To make this communication and collaboration effective and supportive of key business objectives, small businesses need to craft a social media strategy as part of a marketing plan to positively reinforce brand awareness and improve customer relationships.

Key elements to this plan should include:

  • Integrate social media into your current marketing plan, don’t abandon what is working to get on the social media band wagon
  • Find out where your target audience (existing customers and prospects) gathers online and learn how they are engaged. Start by asking your current customers where they are and then join in.
  • Match your audience to the social media tools they use – some people like Twitter other prefer Facebook or LinkedIn. Focus on relationship building.
  • Don’t limit yourself to most immediate “universe” of your target. Find people who touch your universe and engage them too.
  • Listen to what people are saying about you in the social media world
  • Use social media to drive traffic to your website
  • Develop plan to measure the success of your social media efforts (topic for another blog)
     

June 3, 2009

Social Networking – The SMB challenge and how the SMBs can gain value from Salesforce.com Cloud Service solution

Social networking sites like Twitter, Facebook, LinkedIn, WordPress are all the range in the B2B and B2C world today. But does the SMB business owners/CEOs or a lone marketing person have the time to devote to track and follow these sites without spending an inordinate amount to time and effort – especially when there is no clearly identifiable direct linkage that this leads to increased sales. How can SMBs participate in and leverage these market trends effectively to address their business and marketing needs?

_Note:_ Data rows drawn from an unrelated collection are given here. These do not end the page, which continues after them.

/-- P3, command 6: 121400 ends the dwell and the poll (from 1000) is due, with FAULT 0x00, or 0x02
(V-CC-8). With POLL_MS 200000 none is due. -/
theorem witness_DwellEndsInSleeping :
    (∀ b2, b2 ∈ [0x00#8, 0x02#8] →
      ∃ s : State, CtlInv s ∧ Unblocked s ∧ s.ctl.pstate = .coolingDown ∧
        120000 ≤ elapsed s.ports.nowMs s.ctl.coolStart ∧ s.ev.flag.thermal = false ∧ PollDue s ∧
        BusReady true s ∧ s.par.wf = true ∧
        s.env.gives (frameAnswers true (pollFrame s.par 0x04#8 b2 35#8)) ∧
        (decodedStatus s.par 0x04#8 b2).fault.thermal = false ∧ ¬HoldFires s) ∧
    ((decodedStatus setX 0x04#8 0x00#8).fault.battery = false ∧
      (decodedStatus setX 0x04#8 0x02#8).fault.battery = true) ∧
    let s := { runState coolingX Btn.reset coolingOut 121400#32 true [] with
      par := { setX with pollMs := 200000 } };
    CtlInv s ∧ Unblocked s ∧ s.ctl.pstate = .coolingDown ∧
      120000 ≤ elapsed s.ports.nowMs s.ctl.coolStart ∧ s.ev.flag.thermal = false ∧ ¬PollDue s ∧
      ¬BatteryFault s.ctl ∧ ¬HoldFires s := by
  refine ⟨fun b2 hb => ?_, ⟨by decide, by decide⟩, by constructor <;> decide, ⟨rfl, by decide, rfl⟩, rfl,
    by decide, rfl, by unfold PollDue; decide, by unfold BatteryFault; decide, by unfold HoldFires; decide⟩
  simp only [List.mem_cons, List.not_mem_nil, or_false] at hb
  obtain rfl | rfl := hb
  · exact ⟨runState coolingX Btn.reset coolingOut 121400#32 true
        (frameAnswers true (pollFrame setX 0x04#8 0x00#8 35#8)), by constructor <;> decide,
      ⟨rfl, by decide, rfl⟩, rfl, by decide, rfl, .inr (by decide), ⟨rfl, rfl, rfl⟩, test_set_x_is_legal,
      gives_scripted _ _ _, by decide, by unfold HoldFires; decide⟩
  · exact ⟨runState coolingX Btn.reset coolingOut 121400#32 true
        (frameAnswers true (pollFrame setX 0x04#8 0x02#8 35#8)), by constructor <;> decide,
      ⟨rfl, by decide, rfl⟩, rfl, by decide, rfl, .inr (by decide), ⟨rfl, rfl, rfl⟩, test_set_x_is_legal,
      gives_scripted _ _ _, by decide, by unfold HoldFires; decide⟩

theorem witness_ShippingModeIsTerminal :
    (let s := runState shippingX Btn.reset Out.reset 1400#32 true [];
      s.ctl.phase = .run ∧ s.ctl.pstate = .shippingMode ∧ (∃ t, step s = .next t) ∧
        ∀ rest, s.env.moves ≠ .powerOn :: rest) ∧
    ∃ s t : State, step s = .next t ∧ (∃ w rest, s.ports.evt = ⟨0, w⟩ :: rest) ∧
      s.env.moves = [.powerOn] ∧ s.ctl.pstate = .shippingMode :=
  ⟨⟨rfl, rfl, ⟨_, rfl⟩, fun _ h => nomatch h⟩,
    { runState shippingX Btn.reset Out.reset 1400#32 true [] with
      ports := { Ports.reset with evt := [⟨0, 0x32000000#32⟩] }, env := ⟨[], 0, [.powerOn]⟩ }, _, rfl,
    ⟨_, _, rfl⟩, rfl, rfl⟩

set_option maxRecDepth 8000 in
/-- Without a handshake, with one, and with a soft shutdown already pending; with a poll due (P4, command
3), due but refused, and not due. -/
theorem witness_HoldInPoweredShutsDown :
    (∀ now f, (now, f) ∈ [(2000#32, pollFrame setX 0x04#8 0x00#8 35#8),
        (2000#32, addressRefused setX.chargerAddr 0#1), (1101#32, [])] →
      (let s := runState poweredX btnX poweredOut now false (frameAnswers true f);
        CtlInv s ∧ Unblocked s ∧ HoldFires s ∧ (afterFaults s).ctl.pstate = .powered ∧
          (PollDue s ↔ now = 2000#32) ∧ s.ctl.ssdPending = false ∧ s.par.handshake = false) ∧
      (let s := shaking (runState poweredX btnX poweredOut now false (frameAnswers true f));
        CtlInv s ∧ Unblocked s ∧ HoldFires s ∧ (afterFaults s).ctl.pstate = .powered ∧
          (PollDue s ↔ now = 2000#32) ∧ s.ctl.ssdPending = false ∧ s.par.handshake = true) ∧
      let s := shaking (runState { poweredX with ssdPending := true, ssdStart := 900#32 } btnX poweredOut now
        false (frameAnswers true f));
      CtlInv s ∧ Unblocked s ∧ HoldFires s ∧ (afterFaults s).ctl.pstate = .powered ∧
        (PollDue s ↔ now = 2000#32) ∧ s.ctl.ssdPending = true) ∧
    (let s := runState poweredX btnX poweredOut 1101#32 false [];
      CtlInv s ∧ Unblocked s ∧ s.ctl.pstate = .powered ∧ HoldFires s ∧ NoFault s ∧
        s.ctl.ssdPending = false ∧ s.par.handshake = false) ∧
    (let s := shaking (runState poweredX btnX poweredOut 1101#32 false []);
      CtlInv s ∧ Unblocked s ∧ s.ctl.pstate = .powered ∧ HoldFires s ∧ NoFault s ∧
        s.ctl.ssdPending = false ∧ s.par.handshake = true) ∧
    let s := shaking (runState pendingX btnX poweredOut 5500#32 false []);
    CtlInv s ∧ Unblocked s ∧ s.ctl.pstate = .powered ∧ HoldFires s ∧ NoFault s ∧
      s.ctl.ssdPending = true ∧ s.ev.flag.hostAck = false ∧ elapsed s.ports.nowMs s.ctl.ssdStart < 2500 := by
  refine ⟨fun now f h => ?_, ⟨by constructor <;> decide, ⟨rfl, by decide, rfl⟩, rfl, by unfold HoldFires; decide,
      ⟨rfl, rfl, by unfold BatteryFault; decide, by unfold PollDue; decide⟩, rfl, rfl⟩,
    ⟨by constructor <;> decide, ⟨rfl, by decide, rfl⟩, rfl, by unfold HoldFires; decide,
      ⟨rfl, rfl, by unfold BatteryFault; decide, by unfold PollDue; decide⟩, rfl, rfl⟩,
    by constructor <;> decide, ⟨rfl, by decide, rfl⟩, rfl, by unfold HoldFires; decide,
    ⟨rfl, rfl, by unfold BatteryFault; decide, by unfold PollDue; decide⟩, rfl, rfl, by decide⟩
  simp only [List.mem_cons, List.not_mem_nil, or_false, Prod.mk.injEq] at h
  obtain ⟨rfl, rfl⟩ | ⟨rfl, rfl⟩ | ⟨rfl, rfl⟩ := h
  all_goals exact ⟨⟨by constructor <;> decide, ⟨rfl, by decide, rfl⟩, by unfold HoldFires; decide, by decide,
      by unfold PollDue; decide, rfl, rfl⟩,
    ⟨by constructor <;> decide, ⟨rfl, by decide, rfl⟩, by unfold HoldFires; decide, by decide,
      by unfold PollDue; decide, rfl, rfl⟩,
    by constructor <;> decide, ⟨rfl, by decide, rfl⟩, by unfold HoldFires; decide, by decide,
    by unfold PollDue; decide, rfl⟩

/-- The write of ADC_CONTINUOUS off and on, and of BATFET_CONTROL, in set X. -/
def offX : List Sym := fieldWriteFrame setX .adcContinuous 0x80#8 0x00#8
def onX : List Sym := fieldWriteFrame setX .adcContinuous 0x00#8 0x80#8
def isoX : List Sym := fieldWriteFrame setX .batfetControl 0x00#8 0x20#8

/-- P4's expiry with a poll due, acknowledged or not. -/
def expiring (ack : Bool) : State :=
  { shaking (runState { pendingX with lastPoll := 4000#32 } Btn.reset poweredOut 5501#32 true
      (frameAnswers true (offX ++ pollFrame setX 0x04#8 0x00#8 35#8))) with
    ev := ⟨⟨false, false, false, ack⟩, .none⟩ }

/-- P4: pending at 5500 (2499 ms), expired at 5501 (2500 ms), and acknowledged, with no poll due and with
one due whose bytes decode no fault, blocked or not. -/
theorem witness_SoftShutdownTimers :
    (∀ now, now ∈ [5500#32, 5501#32] → ∀ ack : Bool,
      let s := { shaking (runState pendingX Btn.reset poweredOut now true []) with
        ev := ⟨⟨false, false, false, ack⟩, .none⟩ }
      CtlInv s ∧ s.ctl.phase = .run ∧ s.ctl.ssdPending = true ∧ NoFault s ∧ ¬HoldFires s ∧
        s.ev.flag.hostAck = ack ∧ (2500 ≤ elapsed s.ports.nowMs s.ctl.ssdStart ↔ now = 5501#32)) ∧
    (∀ blocked : Bool,
      let s := shaking (runState { pendingX with lastPoll := 4000#32 }
        ⟨.held, false, 2000#32, 2000#32, blocked, 3001#32⟩ poweredOut 5500#32 false []);
      CtlInv s ∧ s.ctl.phase = .run ∧ s.ctl.ssdPending = true ∧ NoShutdownEnd s ∧ PollDue s) ∧
    (∀ ack : Bool,
      let s := expiring ack
      CtlInv s ∧ Unblocked s ∧ s.ctl.phase = .run ∧ ShutdownEnds s ∧ PollDue s ∧ ¬Alert s ∧ ¬HoldFires s ∧
        BusReady true s ∧ s.par.wf = true ∧
        FieldMerged s.par .adcContinuous s.par.adcOffValue 0x80#8 0x00#8 ∧
        s.env.gives (frameAnswers true (offX ++ pollFrame setX 0x04#8 0x00#8 35#8)) ∧
        s.ev.flag.hostAck = ack) ∧
    (decodedStatus setX 0x04#8 0x00#8).fault.thermal = false ∧
      (decodedStatus setX 0x04#8 0x00#8).fault.battery = false := by
  refine ⟨fun now hn ack => ?_, fun b => ?_, fun ack => ?_, by decide, by decide⟩
  · have h : now = 5500#32 ∨ now = 5501#32 := by simpa using hn
    obtain rfl | rfl := h <;> cases ack <;>
      exact ⟨by constructor <;> decide, rfl, rfl,
        ⟨rfl, rfl, by unfold BatteryFault; decide, by unfold PollDue; decide⟩, by unfold HoldFires; decide, rfl,
        by decide⟩
  · cases b <;> exact ⟨by constructor <;> decide, rfl, rfl, by unfold NoShutdownEnd; decide, .inr (by decide)⟩
  · cases ack <;> exact ⟨by constructor <;> decide, ⟨rfl, by decide, rfl⟩, rfl,
      ⟨rfl, .inr (by decide)⟩,
      .inr (by decide), by unfold Alert; decide, by unfold HoldFires; decide, ⟨rfl, rfl, rfl⟩, by decide,
      by unfold FieldMerged Merged; decide, gives_scripted _ _ _, rfl⟩

/-- The state that an entry action of the statement starts from, with the answers to the frame `f`. -/
def entryState (c : Ctl) (b : Btn) (o : Out) (now : Word) (level : Bool) (f : List Sym) : State :=
  runState c b o now level (frameAnswers true f)

/-- No poll; a poll of set X that reads these three bytes; one whose first read is refused. -/
def unpolled (c : Ctl) : PollOutcome := ⟨[], false, c.status, c.battery.mV.toNat, c.statusValid⟩
def polled (b1 b2 b3 : Byte) : PollOutcome :=
  ⟨pollFrame setX b1 b2 b3, (decodedStatus setX b1 b2).fault.thermal, decodedStatus setX b1 b2,
    rawBits setX.fields.batteryAdc b3 * setX.fields.batteryAdc.step + setX.fields.batteryAdc.offset, true⟩
def refusedPoll (c : Ctl) : PollOutcome :=
  ⟨addressRefused setX.chargerAddr 0#1, false, c.status, c.battery.mV.toNat, c.statusValid⟩

/-- What every clause of the statement asks of a state, with the frame `f` that its iteration makes. -/
structure EntryCase (s : State) (pre : List Sym) (start : PState) (f : List Sym) : Prop where
  inv : CtlInv s
  bus : BusReady true s
  wf : s.par.wf = true
  run : s.ctl.phase = .run
  awake : s.ctl.pstate ≠ .shippingMode
  dwell : s.ctl.pstate = .coolingDown → 120000 ≤ elapsed s.ports.nowMs s.ctl.coolStart
  timers : TimersMake s offX pre start
  answers : s.env.gives (frameAnswers true f)

/-- A battery fault in the controller's view, a charged-down battery, a thermal alert. -/
def broken (c : Ctl) : Ctl := { c with status := ⟨{ battery := true }, .notCharging, 0#8, true⟩ }
def flat (c : Ctl) : Ctl := { c with battery := ⟨20#8, 2700#32, 2#8⟩ }
def alert (s : State) : State := { s with ev := ⟨⟨false, false, true, false⟩, .none⟩ }

/-- Blocked: a soft shutdown ends (P4's expiry), and none is pending. -/
theorem witness_EntryActionsWhileBlocked :
    let held : Btn := ⟨.held, false, 2000#32, 2000#32, true, 3001#32⟩
    (let s := shaking (entryState pendingX held poweredOut 5501#32 false offX);
      EntryCase s offX .sleeping offX ∧ s.btn.awaitRelease = true) ∧
    let s := entryState poweredX held poweredOut 5500#32 false [];
    EntryCase s [] .powered [] ∧ s.btn.awaitRelease = true := by
  refine ⟨⟨⟨?_, ⟨rfl, rfl, rfl⟩, ?_, rfl, ?_, ?_, .inl ⟨⟨rfl, .inr ?_⟩, rfl, rfl⟩, gives_scripted _ _ _⟩, rfl⟩,
    ⟨?_, ⟨rfl, rfl, rfl⟩, ?_, rfl, ?_, ?_, .inr ⟨?_, rfl, rfl⟩, gives_scripted _ _ _⟩, rfl⟩
  all_goals first
    | decide
    | (constructor <;> decide)
    | (unfold NoShutdownEnd; decide)

/-- Over-temperature: an alert without a poll in Powered, one in Sleeping, one as a soft shutdown ends
with a poll due, and a poll that decodes it. -/
theorem witness_EntryActionsCoolDown :
    (let s := alert (entryState poweredX Btn.reset poweredOut 1400#32 true offX);
      EntryCase s [] .powered offX ∧ s.btn.awaitRelease = false ∧ PollMakes s (unpolled poweredX) ∧ Alert s) ∧
    (let s := alert (entryState ctlX Btn.reset Out.reset 1400#32 true []);
      EntryCase s [] .sleeping [] ∧ s.btn.awaitRelease = false ∧ PollMakes s (unpolled ctlX) ∧ Alert s) ∧
    (let s := alert (shaking (entryState { pendingX with lastPoll := 4000#32 } Btn.reset poweredOut 5501#32
        true (offX ++ pollFrame setX 0x04#8 0x00#8 35#8)));
      EntryCase s offX .sleeping (offX ++ (polled 0x04#8 0x00#8 35#8).frame) ∧
        s.btn.awaitRelease = false ∧ PollMakes s (polled 0x04#8 0x00#8 35#8) ∧ Alert s) ∧
    let s := entryState poweredX Btn.reset poweredOut 2000#32 true (pollFrame setX 0x04#8 0x01#8 35#8 ++ offX);
    EntryCase s [] .powered ((polled 0x04#8 0x01#8 35#8).frame ++ offX) ∧ s.btn.awaitRelease = false ∧
      PollMakes s (polled 0x04#8 0x01#8 35#8) ∧ (polled 0x04#8 0x01#8 35#8).hot = true := by
  refine ⟨⟨⟨?_, ⟨rfl, rfl, rfl⟩, ?_, rfl, ?_, ?_, .inr ⟨?_, rfl, rfl⟩, gives_scripted _ _ _⟩, rfl, .idle ?_, ?_⟩,
    ⟨⟨?_, ⟨rfl, rfl, rfl⟩, ?_, rfl, ?_, ?_, .inr ⟨?_, rfl, rfl⟩, gives_scripted _ _ _⟩, rfl, .idle ?_, ?_⟩,
    ⟨⟨?_, ⟨rfl, rfl, rfl⟩, ?_, rfl, ?_, ?_, .inl ⟨⟨rfl, .inr ?_⟩, rfl, rfl⟩, gives_scripted _ _ _⟩, rfl,
      .done _ _ _ ?_, ?_⟩,
    ⟨?_, ⟨rfl, rfl, rfl⟩, ?_, rfl, ?_, ?_, .inr ⟨?_, rfl, rfl⟩, gives_scripted _ _ _⟩, rfl,
      .done _ _ _ ?_, ?_⟩
  all_goals first
    | decide
    | (constructor <;> decide)
    | (simp only [NoShutdownEnd, PollDue, Alert]; decide)

/-- A battery fault: from the poll, in Powered, in Sleeping and as the dwell ends (V-CC-8); and an old
one, with no poll due and with a poll refused. -/
theorem witness_EntryActionsShip :
    (let s := entryState poweredX Btn.reset poweredOut 2000#32 true
        (pollFrame setX 0x04#8 0x02#8 35#8 ++ offX ++ isoX);
      EntryCase s [] .powered ((polled 0x04#8 0x02#8 35#8).frame ++ offX ++ isoX) ∧
        s.btn.awaitRelease = false ∧ PollMakes s (polled 0x04#8 0x02#8 35#8) ∧ ¬Alert s) ∧
    (let s := entryState ctlX Btn.reset Out.reset 2000#32 true (pollFrame setX 0x04#8 0x02#8 35#8 ++ isoX);
      EntryCase s [] .sleeping ((polled 0x04#8 0x02#8 35#8).frame ++ isoX) ∧
        s.btn.awaitRelease = false ∧ PollMakes s (polled 0x04#8 0x02#8 35#8) ∧ ¬Alert s) ∧
    (let s := entryState coolingX Btn.reset coolingOut 121400#32 true
        (pollFrame setX 0x04#8 0x02#8 35#8 ++ isoX);
      EntryCase s [] .sleeping ((polled 0x04#8 0x02#8 35#8).frame ++ isoX) ∧
        s.btn.awaitRelease = false ∧ PollMakes s (polled 0x04#8 0x02#8 35#8) ∧ ¬Alert s) ∧
    (let s := entryState (broken poweredX) Btn.reset poweredOut 1999#32 true (offX ++ isoX);
      EntryCase s [] .powered (offX ++ isoX) ∧ s.btn.awaitRelease = false ∧
        PollMakes s (unpolled (broken poweredX)) ∧ ¬Alert s) ∧
    (let s := entryState (broken poweredX) Btn.reset poweredOut 2000#32 true
        (addressRefused setX.chargerAddr 0#1 ++ offX ++ isoX);
      EntryCase s [] .powered ((refusedPoll (broken poweredX)).frame ++ offX ++ isoX) ∧
        s.btn.awaitRelease = false ∧ PollMakes s (refusedPoll (broken poweredX)) ∧ ¬Alert s) ∧
    ((polled 0x04#8 0x02#8 35#8).hot = false ∧ (polled 0x04#8 0x02#8 35#8).status.fault.battery = true) ∧
    (unpolled (broken poweredX)).valid = true ∧ (unpolled (broken poweredX)).status.fault.battery = true := by
  refine ⟨⟨⟨?_, ⟨rfl, rfl, rfl⟩, ?_, rfl, ?_, ?_, .inr ⟨?_, rfl, rfl⟩, gives_scripted _ _ _⟩, rfl,
      .done _ _ _ ?_, ?_⟩,
    ⟨⟨?_, ⟨rfl, rfl, rfl⟩, ?_, rfl, ?_, ?_, .inr ⟨?_, rfl, rfl⟩, gives_scripted _ _ _⟩, rfl, .done _ _ _ ?_, ?_⟩,
    ⟨⟨?_, ⟨rfl, rfl, rfl⟩, ?_, rfl, ?_, ?_, .inr ⟨?_, rfl, rfl⟩, gives_scripted _ _ _⟩, rfl, .done _ _ _ ?_, ?_⟩,
    ⟨⟨?_, ⟨rfl, rfl, rfl⟩, ?_, rfl, ?_, ?_, .inr ⟨?_, rfl, rfl⟩, gives_scripted _ _ _⟩, rfl, .idle ?_, ?_⟩,
    ⟨⟨?_, ⟨rfl, rfl, rfl⟩, ?_, rfl, ?_, ?_, .inr ⟨?_, rfl, rfl⟩, gives_scripted _ _ _⟩, rfl,
      .refused 0#8 0#8 [] ?_ (List.mem_cons_self ..), ?_⟩, ?_, ?_⟩
  all_goals first
    | decide
    | (constructor <;> decide)
    | (simp only [NoShutdownEnd, PollDue, Alert]; decide)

All these social networking sites present vast amount of unstructured information to the SMBs. In addition, SMBs are also beginning to see a large number of e-mails sent to our e-mail In-boxes from these social sites – leading to information overload, and in many cases turning away the SMB that could benefit from it. What is needed is a solution that aggregates information from all these social networking/community knowledge sites and presents it to the SMBs in a manner that make the information (which at times is very valuable) more easily consumable and easily searchable.

I was at the Salesforce.com CloudForce.com seminar some time ago, where they showcased their social networking integration and service cloud strategy. The Service Cloud shows an elegant and easy-to-use dashboard to present and search the popular social networking sites to the SMB and mid-market enterprises – this will help the SMBs take advantage of all the community knowledge without spending a lot of time and effort following individual solutions like Twitter, Facebook, LinkedIn, WordPress, etc. CRM platform has the potential to pull together information/community knowledge from the various social networking sites and meaningfully relate it current customers, prospects, and partners to deliver more engaging conversations and communications – providing significantly better ROI compared to an ad-hoc social networking access.

Social networking & community services do have the potential to:

  • Improve customer interactions and relationships
  • Actively engage customers and partners
  • Engage potential customers in technology education and learning
  • Interacting with the channel/VARs for information exchange and support

SMBs are actively exploring how to participate and incorporate all of these social networking sites/feeds to develop a social networking strategy that drives a broader marketing and services strategy.